Step 2: Importing the certificate to the CA list
This is a rather simple step, but a bit tricky as you need to make sure you import the certificate into the correct JRE installation in case you have multiple JREs on your machine. To check which JRE installation is used by your Eclipse instance, go to Eclipse Preferences (Java > Installed JREs). I used the Portecle tool which is a user friendly GUI application for creating, managing and examining keystores, keys, certificates, certificate requests, certificate revocation lists and more. You can get it from: http://portecle.sourceforge.net/
Open the Portecle tool and Open the Keystore File of your JRE (cacerts) should be located in <JRE installation path> ..\jre\lib\security.
Enter the password to the keystore: changeit
Then go to Tools > Import Trusted Certificate, and select the exported certificate from where you have saved it. Save and close the tool.
Step 3: Add the connection in SAP NetWeaver Gateway Productivity Accelerator in Eclipse
After installing the Productivity Accelerator, in Eclipse Preferences, add the system connection using HTTPS and SSL port.
Hi Gal,
This is a great post. Thanks.
Just one comment...
In some cases you won't be able to save the cacerts file in the original location (it is rea-only).
So, the workaround is to save the cacerts file in a temporaty location (e.g. on the desktop) open it from there, import the certificate, save it, and then copy it back to the jre/lib/security folder.
Don't forget to restart Eclipse.
Thanks,
Uri
Hello Gal,
Thanks for sharing such a good post.
I tried the above steps to import the certificate, unfortunately when I tried to add New SAP Netveawer Gateway
connection from the eclipse( or HANA Studio) still I can see "SSL Connection failed" message.

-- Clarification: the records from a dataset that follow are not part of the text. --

/-- The law of the key table: no ACTIVE key is revoked, and two ACTIVE slots share no fingerprint, unless both keys are
the factory's, whose bytes are free values. With it goes what a running creating job has to do with it: its key's
fingerprint is free, and it has no other step left than its record's write (R4). -/
def KeyLaw (s : State) : Prop :=
  (∀ slot k, s.keys.get slot = .active k → k.fingerprint ∉ s.revoked)
    ∧ (∀ a b j k, s.keys.get a = .active j → s.keys.get b = .active k → a ≠ b →
        ¬(j.origin = .factory ∧ k.origin = .factory) → j.fingerprint ≠ k.fingerprint)
    ∧ ∀ r k, s.running = some r → r.data = .key k →
        fingerprintFree k.fingerprint s = true ∧ ∀ x ∈ r.todo, ∃ slot, x = .keyRecord slot

/-- No two factory keys share a fingerprint. It is of the factory's bytes, which are free values (log 9): the part does
not see to it, and no command makes another factory key. -/
def FactoryKeysDiffer (s : State) : Prop :=
  ∀ a b j k, s.keys.get a = .active j → s.keys.get b = .active k → a ≠ b →
    j.origin = .factory → k.origin = .factory → j.fingerprint ≠ k.fingerprint

/-- The revocation list, and its stored copy, hold at most 32 fingerprints (R7). -/
def RevocationLaw (s : State) : Prop :=
  s.revoked.length ≤ Config.revocationCap ∧ s.store.revocation.length ≤ Config.revocationCap

/-! ### Kinds of commands -/

/-- Whether a command is a request frame. -/
def isFrame (c : Instr) : Bool := c.frameBody?.isSome

/-- The station a frame is for. -/
def frameStation : Instr → Option Station
  | .fetch st _ _ | .abort st _ _ | .status st _ _ | .conditions st _ _ | .clearConditions st _ _
  | .setNoticeMask st _ _ | .closeStage st _ _ | .settingsRead st _ _ | .settingsWrite st _ _ | .ownerReset st _ _
  | .keyGenerate st _ _ | .keyImport st _ _ | .keySign st _ _ | .keyVerify st _ _ | .keyDerive st _ _
  | .keyErase st _ _ | .keyInfo st _ _ | .keyPublic st _ _ | .chainExtend st _ _ | .chainFreeze st _ _
  | .chainRead st _ _ | .logRead st _ _ | .quote st _ _ | .identityRead st _ _ | .updateOpen st _ _
  | .updateData st _ _ | .updateAbort st _ _ | .targetPrepare st _ _ | .targetActivate st _ _ | .targetDiscard st _ _
  | .targetList st _ _ | .bootQuery st _ _ | .bootConfirm st _ _ | .floorRead st _ _ | .credSet st _ _
  | .credVerify st _ _ | .credRelease st _ _ | .credClear st _ _ | .credInfo st _ _ | .grantDrop st _ _
  | .unknownRequestFrame st _ _ _ => some st
  | _ => none

/-- Whether a command ends a job. -/
def isJobEnd : Instr → Bool
  | .keyGenerateJobEnd | .keyImportJobEnd | .keyDeriveJobEnd | .keySignJobEnd | .keyVerifyJobEnd | .keyEraseJobEnd
  | .chainExtendJobEnd | .quoteJobEnd | .updateOpenJobEnd | .updateDataJobEnd | .targetActivateJobEnd
  | .bootConfirmJobEnd | .credSetJobEnd | .credVerifyJobEnd | .credReleaseJobEnd | .credClearJobEnd
  | .settingsWriteJobEnd | .trialAccountJobEnd | .ownerResetJobEnd => true
  | _ => false

/-- Whether a command may write the store: a job's end, the outcome of a store write, a loss of power or a part reset
(R176). -/
def mayWrite (c : Instr) : Bool :=
  isJobEnd c || match c with
    | .storeWriteComplete | .storeWriteFailed _ | .credVerifyChargeWritten | .powerLost _ | .partReset _ => true
    | _ => false

/-- What a command has the sense sampler read of SOCRST_SENSE, `true` where it is low (R155). -/
def senseSamples : Instr → List Bool
  | .socResetSensed => [true, true]
  | .socrstSenseReleased => [false, false]
  | .decisecondTick p | .decayTick p | .lockoutEnd _ p | .grantExpiry _ p | .idleDeadlineExpiry p
  | .trialTimerExpiry p | .gapTimeout p | .socrstPulseEnd p => p.sense
  | _ => []

/-- Whether samples bring a sampler in a state and with a last sample from RELEASED to ASSERTED (R155). -/
def movesToAsserted (asserted last : Bool) : List Bool → Bool
  | [] => false
  | low :: rest => if low = last ∧ low ≠ asserted then low || movesToAsserted low low rest
      else movesToAsserted asserted low rest

/-- Whether a SoC reset is sensed at a command (R155). -/
def sensesReset (c : Instr) (s : State) : Bool :=
  s.power == .on && movesToAsserted s.time.senseAsserted s.time.senseLow (senseSamples c)

/-- Whether a command is a part reset. -/
def isPartReset : Instr → Bool
  | .partReset _ => true
  | _ => false

/-- Whether a command takes the part's power away, for good or for a reset. -/
def endsPower : Instr → Bool
  | .partReset _ => true
  | .powerLost _ => true
  | _ => false

end Sys2Proof.Machine
end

Any inputs for this would be helpful.
Thanks and Regards,
Ashik
Hi Ashik,
Can you also give the error message from the Eclipse ErrorLog?
From the top of my mind, it can be that you did not import the root certificate, or you did import the root certificate but not to the JRE that is being used by your Eclipse instance, or in case your JRE is installed in Program Files, you need to first copy the cacerts file elsewhere and copy it back after the import (see above comment).
Thanks , It is working fine now.
I had imported the certificate to different version of JRE.
Hi Ashik,
Make sure you imported the certificate to the correct Java runtime folder. Sometimes there is more than one on a machine.
Check which one your Eclipse is using by going to the Eclipse preferences and look for Java Installed JREs.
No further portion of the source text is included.